Exciting records of the rare Australian Painted Snipe in the Lower South-East of SA

Male Australian Painted-Snipe crouched down by side of the lake bed, staring directly into the camera.
Australian Painted Snipe at Lake Hawdon. Photo: Abel Zevenboom

During Nature Glenelg Trust’s annual Wetland Bird Survey of Lake Hawdon North in November the weather was wonderful, the abundance of birds plentiful and the lake had far-reaching inundated mudflats. While teams were split up, most of the covered ground that day surprised us with a diverse array of shorebirds and waterfowl, to the delight of all participants. When word came out that an experienced bird identifier and member of the team had recorded an elusive Australian Painted Snipe (Rostratula Australis), the first one recorded in South Australia in a few years, spirits were raised even higher as the day became more successful. 

My personal first observation of an Australian Painted Snipe that day was a debatable one. There was a bird certainly, it was sized like a snipe (think of a Magpie-Lark, but a bit more plump and with longer wings), and it flew sort of straight (this is a notable difference to Latham’s Snipe, which flush in a zigzag pattern). However, dusk was approaching, which made its pied colour scheme indiscernible, and… well… that’s how it goes sometimes. 

As an opportunistic twitcher and a hobby photographer, the encounter was not satisfactory. However, having a camera with a telescopic lens, I figured a photographic record of the Painted Snipe in South Australia could be of some scientific value. Finding the time to go back into the wetland wasn’t as straightforward as hoped. As water levels in lakes across the Lower South-East were quickly dwindling it pushed me and my companion to make the trip on the morning of my birthday, the 27th of December. 

What a birthday surprise it was, as we had not set foot into the lake boundary for more than half a minute, when three individual Australian Painted Snipe flushed up from the same spot, landing in various locations ten to thirty meters ahead. Luck would have it that these individuals were not willing to give up their patch, and with a touch of stealth allowed us to get close enough for an impromptu photoshoot. While one snipe was not identified, the other two were a male and a female. 

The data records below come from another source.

/-- The operations of PGH_OP (R579). -/
def Dev.pghCmd (d : Dev) (agent v : Nat) : Dev :=
  let h := v / 2 ^ 24 % 32
  let arg := v % 65536
  match v / 2 ^ 29 % 8 with
  | 1 => pghPost agent h arg [] 0 0 d
  | 2 => pghTake agent h d
  | 3 => pghAck agent h arg d
  | 4 => pghDone agent h d
  | 5 => pghFlush agent h d
  | _ => d

/-- The operations of VLK_IDCMD (R350). -/
def Dev.idCmd (d : Dev) (v : Nat) : Dev :=
  let i := v / 2 ^ 28 % 4
  match v / 2 ^ 30 % 4 with
  | 1 => vlkIdcmdGenerate i (v / 2 ^ 27 % 2) d
  | 2 => vlkIdcmdInstall i (v % 2 ^ 14) d
  | 3 => vlkIdcmdErase i d
  | _ => d

/-- The operations of FAB_CERTCMD (R503). -/
def Dev.certCmd (d : Dev) (v : Nat) : Dev :=
  match v / 2 ^ 30 % 4 with
  | 1 => fabCertcmdGenerate d
  | 2 => fabCertcmdInstall (v % 2 ^ 13) d
  | 3 => fabCertcmdErase d
  | _ => d

/-- Bits of OUT_CMD in ascending order. -/
def Dev.outCmd (d : Dev) (n v : Nat) : Dev :=
  let d := ((d.onBit v 0 (outCmdEnable n)).onBit v 1 (outCmdDisable n)).onBit v 2 (outCmdStop n)
  ((d.onBit v 3 (outCmdAuthok n)).onBit v 4 (outCmdAuthno n)).onBit v 5 (outCmdDummyrun n)

/-- Clears INK_TIESTUCK bits of ties whose feedback agrees with their command (R110). -/
def Dev.clearTieStuck (d : Dev) (v : Nat) : Dev :=
  forAll 16 d fun d t =>
    if d.bit Reg.INK_TIESTATE_CLOSED t ≠ d.tieCmd.testBit t then d
    else
      let d := if v.testBit t then d.setBit Reg.INK_TIESTUCK_SHUT t false else d
      if v.testBit (16 + t) then d.setBit Reg.INK_TIESTUCK_OPEN t false else d

/-- A register whose write is a command, or whose W1C bits have a condition: the effect of the written word. Where a word sets
several command bits they act in ascending order. -/
def Dev.special (d : Dev) (agent a v : Nat) (env : HostEnv) : Option Dev :=
  if a = Reg.SYS_CMD_WARM.addr then some (d.onBit v 0 sysCmdWarm)
  else if a = Reg.PGH_OP_OP.addr then some (d.pghCmd agent v)
  else if a = Reg.TXN_COMMIT_HANDLE.addr then some (d.commitTxn agent (v % 65536) (v.testBit 31)).1
  else if a = Reg.TXN_ABORT_HANDLE.addr then some (d.closeTxn agent (v % 65536)).1
  else if a = Reg.MEM_ATOMSET_MASK.addr then some (memAtomset v d)
  else if a = Reg.MEM_ATOMCLR_MASK.addr then some (memAtomclr v d)
  else if a = Reg.STR_CMD_CLRCNT.addr then some ((d.onBit v 0 strCmdClrcnt).onBit v 1 strCmdReident)
  else if a = Reg.TUN_CMD_PLUCK.addr then
    some (((((d.onBit v 0 tunCmdPluck).onBit v 1 tunCmdPluckstop).onBit v 2 tunCmdBow).onBit v 3 tunCmdBowstop).onBit v 4 tunCmdCapfree)
  else if a = Reg.VLK_IDCMD_OP.addr then some (d.idCmd v)
  else if a = Reg.TAL_CMD_LATCH.addr then some (d.onBit v 0 talCmdLatch)
  else if a = Reg.TAL_RECACK_SEQ.addr then some (talRecack v d)
  else if a = Reg.SAF_ACK_CODE.addr then some (safAck (v % 65536) d)
  else if a = Reg.SAF_OUTCLR_CODE.addr then some (safOutclr (v / 65536 % 65536) (v % 65536) d)
  else if a = Reg.DUP_CMD_REJOIN.addr then
    some (((d.onBit v 0 dupCmdRejoin).onBit v 1 dupCmdSurrender).onBit v 2 (dupCmdTake env.heard))
  else if a = Reg.FAB_CERTCMD_OP.addr then some (d.certCmd v)
  else if a = Reg.NVM_CMD_OP.addr then some (d.nvmCmd v)
  else if a = Reg.INK_TIESTUCK_SHUT.addr then some (d.clearTieStuck v)
  else if a = Reg.OUT_STRLATCH_LO_LATCH.addr then
    some (forAll 32 d fun d i => d.onBit v i (outStrlatchClear i))
  else if a = Reg.OUT_STRLATCH_HI_LATCH.addr then
    some (forAll 32 d fun d i => d.onBit v i (outStrlatchClear (32 + i)))
  else if a = Reg.AUX_FLT_LO_BITS.addr then
    some (forAll 32 d fun d i => d.onBit v i (auxFaultClear i (env.absent.getLsbD i)))
  else if a = Reg.AUX_FLT_HI_BITS.addr then
    some (forAll 16 d fun d i => d.onBit v i (auxFaultClear (32 + i) (env.absent.getLsbD (32 + i))))
  else match indexAt (Reg.OUT_CMD_ENABLE 0).addr 256 16 a with
  | some n => some (d.outCmd n v)
  | none =>
  match indexAt (Reg.AUX_CHOUT_DUTY 0).addr 4 48 a with
  | some i => some (auxDutyWrite i (v % 2 ^ 14) d)
  | none =>
  match indexAt (Reg.CAN_RXSTAT_POP 0).addr 1024 4 a with
  | some k => some (d.onBit v 31 (canRxstatPop k))
  | none =>
  match indexAt (Reg.CAN_TXCMD_SEND 0).addr 1024 4 a with
  | some k => some (d.onBit v 31 (canTxcmdSend k))
  | none => none

/-- An epoch of a host port changes: the pigeonholes' flags, and the end of the transaction it owns (R568, R577, R581). -/
def Dev.hostEpoch (d : Dev) (p v : Nat) : Dev :=
  if d.epochNow p 0 = v % 65536 then d
  else
    let d := d.setEpoch p 0 v
    match d.txn with
    | some t => if t.agent = p then d.abortTxn 9 else d
    | none => d

/-- A write to a field of no transaction: RW stores, W1C clears, RO and WO ignore it (R10), as does a field that is RO or reserved
for its index (R9). -/
def plainField (a v : Nat) (d : Dev) (f : FieldDesc) : Dev :=
  let x : Fld := { key := 32 * a + f.lo, width := f.width }
  let n := v / 2 ^ f.lo % 2 ^ f.width
  if fixedField a f.lo then d
  else match f.acc with
  | .rw | .rwl => d.set x n
  | .w1c => d.set x (d.get x - (d.get x &&& n))
  | .ro | .wo => d

/-- A directly written value outside its stated range: OUT_DUMMYSP above the outlet's ratings, RSPLEN above 8,192, a Guestbook
index above 32,767. -/
def Dev.plainRange (d : Dev) (a v : Nat) : Bool :=
  match indexAt (Reg.OUT_DUMMYSP_V 0).addr 256 16 a with
  | some n => decide (d.get (Reg.OUT_RATING_VMAX n) < v / 65536 % 65536) || decide (d.get (Reg.OUT_RATING_IMAX n) < v % 65536)
  | none =>
  match indexAt (Reg.VLK_RELAY_RSPLEN 0).addr 256 16 a with
  | some _ => decide (8192 < v % 2 ^ 14)
  | none => decide (a = Reg.EVT_GBSEL_VALUE.addr ∧ 32767 < v)

/-- A write of a register without a command. -/
def Dev.plainWrite (d : Dev) (agent a v : Nat) (fs : List FieldDesc) : Dev :=
  if d.plainRange a v then d.refuse 5 a
  else match indexAt (Reg.PGH_STAGE_DATA 0).addr 4 64 a with
  | some w => if agent < 3 then { d with stage := tput 0 d.stage (64 * agent + w) v } else d
  | none =>
  match indexAt (Reg.HST_EPOCH_EPOCH 0).addr 4 3 a with
  | some p => d.hostEpoch p v
  | none =>
    let d := fs.foldl (plainField a v) d
    if a = Reg.TAL_RECSEL_SEQ.addr then d.refreshRecs else d

/-! ### A write (R8, R564, R566) -/

/-- The outcome of an access: status 0 OK, 1 ACCESS, 2 REFUSED, and the code it left in SYS_REFUSE. A refusal because of the mode
and one outside a transaction are access errors (R448, R564). -/
def statusOf (code : Nat) : Nat := if code = 0 then 0 else if code = 3 ∨ code = 11 then 1 else 2

/-- Runs a register operation and tells the code it refused with. -/
def Dev.coded (d : Dev) (f : Dev → Dev) : Dev × Nat :=
  let was := d.get Reg.SYS_REFUSE_CODE
  let d := f (d.set Reg.SYS_REFUSE_CODE 0)
  let code := d.get Reg.SYS_REFUSE_CODE
  (if code = 0 then d.set Reg.SYS_REFUSE_CODE was else d, code)

/-- A write of transaction fields: to the owner's shadows, or refused with 9 or 11. -/
def Dev.txnWrite (d : Dev) (agent a v : Nat) (fs : List FieldDesc) : Dev :=
  let d := match d.txn with
    | some t => if d.txnExpired t then d.abortTxn 7 else d
    | none => d
  match d.txn with
  | none => d.refuse 11 a
  | some t => if t.agent = agent then d.shadowWrite t a v fs else d.refuse 9 a

/-- A 32-bit write by an agent: status and code. -/
def Dev.writeWord (d : Dev) (agent a v : Nat) (env : HostEnv) : Dev × Nat × Nat :=
  if a % 4 ≠ 0 then (d, 1, 0)
  else if inAperture a then
    let (d, ok) := d.windowWrite env (a - 0x50000000) v
    (d, if ok then 0 else 1, 0)
  else match regAt a with
  | none => (d, 1, 0)
  | some r =>
    let (d, code) := d.coded fun d =>
      let fs := r.fields.filter (txnField a)
      if fs ≠ [] then d.txnWrite agent a v fs
      else match d.special agent a v env with
      | some d => d
      | none => d.plainWrite agent a v r.fields
    (d, statusOf code, code)

/-! ### A read (R8, R45, R48, R230, R566) -/

/-- The high word that a read of a low word latches, by the low word's address: TB_TIME, TB_PERIOD, and the counts of the
scopes. -/
def highOf (a : Nat) : Option Nat :=
  if a = Reg.TB_TIME_LO_TIME.addr ∨ a = Reg.TB_PERIOD_LO_PERIOD_NUM.addr then some (a + 4)
  else if 0x40140400 ≤ a ∧ a < 0x40140400 + 64 * 20 ∧ a % 64 < 0x20 ∧ a % 8 = 0 then some (a + 4)
  else none

/-- A register whose read restarts a peak. -/
def peakReg (a : Nat) : Bool :=
  decide (0x400A1400 ≤ a ∧ a < 0x400A1C00) || decide (0x400A1D00 ≤ a ∧ a < 0x400A1F00) ||
  decide (a = Reg.TUN_STATUS_PATHMAX.addr ∨ a = Reg.PWR_VSUP_MIN.addr ∨ a = Reg.AUX_TOTAL_PEAK.addr)

/-- A read restarts the peak that the register holds (R230): it is seeded with the next value. -/
def Dev.restartPeak (d : Dev) (a : Nat) : Dev :=
  let q := a % 16 / 4
  if 0x400A1400 ≤ a ∧ a < 0x400A1800 then d.modStr ((a - 0x400A1400) / 16) fun x => { x with seeds := withBit x.seeds q true }
  else if 0x400A1800 ≤ a ∧ a < 0x400A1C00 then d.modStr ((a - 0x400A1800) / 16) fun x => { x with seeds := withBit x.seeds (4 + q) true }
  else if 0x400A1D00 ≤ a ∧ a < 0x400A1E00 then
    let n := (a - 0x400A1D00) / 16
    d.setOutTel n { d.outTel n with seeds := withBit (d.outTel n).seeds q true }
  else if 0x400A1E00 ≤ a ∧ a < 0x400A1F00 then
    let n := (a - 0x400A1E00) / 16
    d.setOutTel n { d.outTel n with seeds := withBit (d.outTel n).seeds (4 + q) true }
  else if a = Reg.TUN_STATUS_PATHMAX.addr then d.set Reg.TUN_STATUS_PATHMAX 0
  else if a = Reg.PWR_VSUP_MIN.addr then d.set Reg.PWR_VSUP_MIN 0
  else if a = Reg.AUX_TOTAL_PEAK.addr then d.set Reg.AUX_TOTAL_PEAK 0
  else d

/-- Brings registers that show a selected item up to date before a read: identity pages, the Guestbook entry, the error log, public
keys, the capture bank. -/
def Dev.showSelected (d : Dev) (a : Nat) : Dev :=
  if a = Reg.STR_IDSEL_VALID.addr ∨ a = Reg.STR_IDDATA_DATA.addr then
    let x := d.str (d.get Reg.STR_IDSEL_STRING)
    let p := d.get Reg.STR_IDSEL_PAGE
    let ok := x.identGot.testBit p
    (d.set Reg.STR_IDSEL_VALID (flag ok)).set Reg.STR_IDDATA_DATA (if ok then tget 0 x.pages p else 0)
  else if 0x40010040 ≤ a ∧ a < 0x40010060 then
    let ws := (tget {} d.gb (d.get Reg.EVT_GBSEL_VALUE)).allWords
    forAll 8 d fun d w => d.set (Reg.EVT_GBDATA_DATA w) (ws.getD w 0)
  else if 0x40040028 ≤ a ∧ a < 0x40040038 then d.refreshLog
  else if 0x40040200 ≤ a ∧ a < 0x40040300 then d.showErrors ((a - 0x40040200) / 4)
  else if 0x401E0020 ≤ a ∧ a < 0x401E0040 + 132 then d.showPublic
  else if 0x400C00A0 ≤ a ∧ a < 0x400C00B0 then
    let w := (a - 0x400C00A0) / 4
    d.set (Reg.TUN_CAPDATA_WORD w) (d.capWord w)
  else d

/-- The word an agent reads at a register address: its shadows, its own staging area, results and pending bits. -/
def Dev.viewWord (d : Dev) (agent a : Nat) (fs : List FieldDesc) : Nat :=
  if a = Reg.PGH_PEND_PEND.addr then d.pghPend agent
  else if a = Reg.PGH_RESULT_CODE.addr then tget 0 d.pghResult agent
  else match indexAt (Reg.PGH_STAGE_DATA 0).addr 4 64 a with
  | some w => if agent < 3 then tget 0 d.stage (64 * agent + w) else 0
  | none =>
    fs.foldl (fun acc f =>
      let key := 32 * a + f.lo
      if f.acc = .wo then acc
      else
        let v := match d.shadowRead agent key with
          | some v => v
          | none => match tget none d.running key with
            | some v => if txnField a f then v else tget 0 d.regs key
            | none => tget 0 d.regs key
        acc + v * 2 ^ f.lo) 0

/-- A 32-bit read by an agent: the word, or nothing where the access fails. -/
def Dev.readWord (d : Dev) (agent a : Nat) (env : HostEnv) : Dev × Option Nat :=
  if a % 4 ≠ 0 then (d, none)
  else if inAperture a then d.windowRead env (a - 0x50000000)
  else if a = Reg.TXN_BEGIN_HANDLE.addr then
    let (d, h) := d.openTxn agent
    (d, some h)
  else match regAt a with
  | none => (d, none)
  | some r =>
    match tget none d.hiLatch a with
    | some v => ({ d with hiLatch := tput none d.hiLatch a none }, some v)
    | none =>
      let d := d.showSelected a
      let v := d.viewWord agent a r.fields
      let d := match highOf a with
        | some hi => { d with hiLatch := tput none d.hiLatch hi (some (d.word hi)) }
        | none => d
      let d := if a = Reg.MEM_LOGHEAD_TOTAL.addr then d.modMem fun m => { m with readTotal := v } else d
      (d.restartPeak a, some v)

/-! ### Single accesses -/

/-- A host command: none arrives in Last gasp, which powers the host ports down (R427). -/
def State.host (f : Dev → Dev) (s : State) : Host.Outcome State Fault Refusal :=
  s.main fun d => if d.mode = .lastGasp then d else f d

/-- A host write. `narrow`: an access narrower than 32 bits, which has no effect (R8). -/
def registerWrite (agent a v : Nat) (narrow : Bool) (env : HostEnv) (d : Dev) : Dev :=
  if narrow then d.emit (.answer 1 0 [])
  else
    let (d, st, code) := d.writeWord agent a v env
    d.emit (.answer st code [])

/-- Answers a single read; an access error carries data 0 (R535). -/
def Dev.answerRead (d : Dev) (r : Option Nat) : Dev :=
  match r with
  | some v => d.emit (.answer 0 0 [v])
  | none => d.emit (.answer 1 0 [0])

/-- A read of a peak register (R230); of another register it has no effect here. `narrow`: an access narrower than 32 bits, which
has no effect and fails (R8). -/
def peakRead (agent a : Nat) (narrow : Bool) (d : Dev) : Dev :=
  if narrow then d.answerRead none
  else if peakReg a then
    let (d, r) := d.readWord agent a {}
    d.answerRead r
  else d

/-- A read of the low word of a 64-bit register; of another register it has no effect here. -/
def highWordLatchRead (agent a : Nat) (narrow : Bool) (d : Dev) : Dev :=
  if narrow then d.answerRead none
  else if (highOf a).isSome then
    let (d, r) := d.readWord agent a {}
    d.answerRead r
  else d

/-- A write of 1s to EVT_RAW[k] with the raises that arrive in the same handshake, by bit and detail: clear first, raise second
(R584). -/
def evtRawClear (k mask : Nat) (raised : List (Nat × Nat)) (d : Dev) : Dev :=
  let f := Reg.EVT_RAW_BITS k
  let d := d.set f (d.get f - (d.get f &&& mask))
  (raised.foldl (fun d e => d.raise (32 * k + e.1) e.2) d).emit (.answer 0 0 [])

/-- The waiting entries go to MRAM, every 100 ms from the end of Selftest (R587). -/
def guestbookFlush (d : Dev) : Dev := if d.mode = .boot ∨ d.mode = .selftest then d else d.flushGuestbook

/-! ### The Ethernet ports (R573, R574, R619) -/

/-- The port is enabled and its link is up. -/
def Dev.ethUp (d : Dev) (p : Nat) : Bool :=
  decide (d.get (Reg.HST_PORTCFG_EN p) = 1) && decide (d.get (Reg.HST_STAT_LINK p) = 1)

/-- The link of a port comes up, with its speed (0: 100 Mbit/s, 1: 1,000 Mbit/s), or goes down. -/
def ethernetLinkChange (p : Nat) (up : Bool) (speed : Nat) (d : Dev) : Dev :=
  if d.get (Reg.HST_STAT_LINK p) = flag up ∧ (!up ∨ d.get (Reg.HST_STAT_SPEED p) = speed % 2) then d
  else
    let d := d.set (Reg.HST_STAT_LINK p) (flag up)
    (if up then (d.tbRun 7).set (Reg.HST_STAT_SPEED p) speed else d).raise (108 + p) 0

/-- The MAC address of a port: 0x02, then bits 39:0 of the unique ID with the last bit replaced by p (R573). -/
def Dev.mac (d : Dev) (p : Nat) : List Byte := 0x02#8 :: beBytes 5 (d.uid % 2 ^ 40 / 2 * 2 + p % 2)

Male Australian Painted-Snipe, with yellow-green bill, brown-grey head with pale eye-ring, spotted pattern on wings and back with different shades of brown, white underneath, yellow-green legs.
Male Australian Painted Snipe (Rostratula Australis). Photo: Abel Zevenboom
Female Australian Painted-Snipe, with orange fading into brown bill, brown head with pale eye-ring, no pattern on wings and back, instead being uniformly dusky brown, white underneath, yellow-green legs.
Female Australian Painted Snipe (Rostratula Australis). Photo: Abel Zevenboom

Water levels had dropped as expected but after our encounter, which amazingly lasted over five minutes before all three birds had hidden themselves, it turned out that our entry point contained most of their suitable habitat left within the lake boundary. The rest of the vegetated mudflats were left exposed, dry, and cracked by the early summer heat.

The deeper parts of the lake were occupied by sparsely scattered groups of roosting sandpipers and stint. Fairy tern and some Royal Spoonbill were actively foraging. But while tens of thousands of South Australia’s iconic waterbirds moved on to fresher pastures, three Painted Snipe deemed this lake’s Gahnia wetland one of the best in the state. 

The Australian Painted Snipe is nationally vulnerable and endangered in the State as they have been fighting a losing battle against human development. This 2023 article in the Guardian cites an estimation of merely 340 individuals remaining, describing the Snipe as a ‘near-mythical’ bird! In our region specifically, their decline has been influenced by the draining of extensive patches of their suitable habitat. While these Snipe will now presumably have moved on to wetter areas for the rest of the year, for me, records like this are what makes the hard work we do for them and others 100% worth it. These records remind us that when the right habitat is provided, even one of Australia’s rarest species of bird can return to our wetlands.